Segment Start: Data shown

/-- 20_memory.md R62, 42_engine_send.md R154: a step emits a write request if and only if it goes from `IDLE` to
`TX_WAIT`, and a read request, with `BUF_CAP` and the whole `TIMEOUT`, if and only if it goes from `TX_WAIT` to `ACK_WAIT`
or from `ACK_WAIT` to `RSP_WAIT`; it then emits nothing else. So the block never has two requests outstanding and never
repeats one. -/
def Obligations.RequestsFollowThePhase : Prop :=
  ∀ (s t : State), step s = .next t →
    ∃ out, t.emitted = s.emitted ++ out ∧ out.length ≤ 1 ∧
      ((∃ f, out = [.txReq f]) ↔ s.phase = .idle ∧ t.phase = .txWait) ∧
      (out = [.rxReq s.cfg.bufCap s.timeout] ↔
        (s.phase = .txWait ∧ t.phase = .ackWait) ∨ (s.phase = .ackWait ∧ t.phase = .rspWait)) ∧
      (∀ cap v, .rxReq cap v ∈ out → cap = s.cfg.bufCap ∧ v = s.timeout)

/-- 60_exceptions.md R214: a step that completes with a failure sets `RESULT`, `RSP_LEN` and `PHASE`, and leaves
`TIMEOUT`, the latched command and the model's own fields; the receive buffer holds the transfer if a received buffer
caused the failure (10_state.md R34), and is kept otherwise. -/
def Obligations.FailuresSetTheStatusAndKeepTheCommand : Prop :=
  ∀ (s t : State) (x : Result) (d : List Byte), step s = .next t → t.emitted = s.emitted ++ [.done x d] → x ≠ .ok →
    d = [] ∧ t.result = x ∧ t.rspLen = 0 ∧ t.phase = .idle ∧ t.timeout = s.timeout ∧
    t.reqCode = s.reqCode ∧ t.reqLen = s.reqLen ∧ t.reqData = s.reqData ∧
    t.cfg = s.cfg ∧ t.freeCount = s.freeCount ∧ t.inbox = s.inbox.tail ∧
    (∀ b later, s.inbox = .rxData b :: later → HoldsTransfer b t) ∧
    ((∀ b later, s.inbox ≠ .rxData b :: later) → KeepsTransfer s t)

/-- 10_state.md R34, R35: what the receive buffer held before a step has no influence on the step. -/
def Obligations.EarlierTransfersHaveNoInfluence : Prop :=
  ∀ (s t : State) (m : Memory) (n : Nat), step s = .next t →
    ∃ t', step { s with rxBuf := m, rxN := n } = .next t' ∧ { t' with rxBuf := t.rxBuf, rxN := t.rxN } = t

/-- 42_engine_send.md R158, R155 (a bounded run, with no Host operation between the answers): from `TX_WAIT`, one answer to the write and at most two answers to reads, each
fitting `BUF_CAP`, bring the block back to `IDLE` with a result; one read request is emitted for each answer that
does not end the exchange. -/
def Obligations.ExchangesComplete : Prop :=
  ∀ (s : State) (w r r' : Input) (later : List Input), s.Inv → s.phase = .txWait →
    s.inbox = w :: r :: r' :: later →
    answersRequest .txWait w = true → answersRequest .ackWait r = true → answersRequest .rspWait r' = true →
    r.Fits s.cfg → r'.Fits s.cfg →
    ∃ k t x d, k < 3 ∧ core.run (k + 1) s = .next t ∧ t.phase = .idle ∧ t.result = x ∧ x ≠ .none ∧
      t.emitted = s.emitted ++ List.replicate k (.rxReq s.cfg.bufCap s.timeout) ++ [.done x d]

Segment End: Data shown

§ **Task description**: Repeat the entries above verbatim, but only from the line that has "the step. -/" down to the line that has "r.Fits s.cfg → r'.Fits s.cfg →", inclusive.

§ **Solution to this exercise**:
/-- 10_state.md R34, R35: what the receive buffer held before a step has no influence on the step. -/
def Obligations.EarlierTransfersHaveNoInfluence : Prop :=
  ∀ (s t : State) (m : Memory) (n : Nat), step s = .next t →
    ∃ t', step { s with rxBuf := m, rxN := n } = .next t' ∧ { t' with rxBuf := t.rxBuf, rxN := t.rxN } = t

/-- 42_engine_send.md R158, R155 (a bounded run, with no Host operation between the answers): from `TX_WAIT`, one answer to the write and at most two answers to reads, each
fitting `BUF_CAP`, bring the block back to `IDLE` with a result; one read request is emitted for each answer that
does not end the exchange. -/
def Obligations.ExchangesComplete : Prop :=
  ∀ (s : State) (w r r' : Input) (later : List Input), s.Inv → s.phase = .txWait →
    s.inbox = w :: r :: r' :: later →
    answersRequest .txWait w = true → answersRequest .ackWait r = true → answersRequest .rspWait r' = true →
    r.Fits s.cfg → r'.Fits s.cfg →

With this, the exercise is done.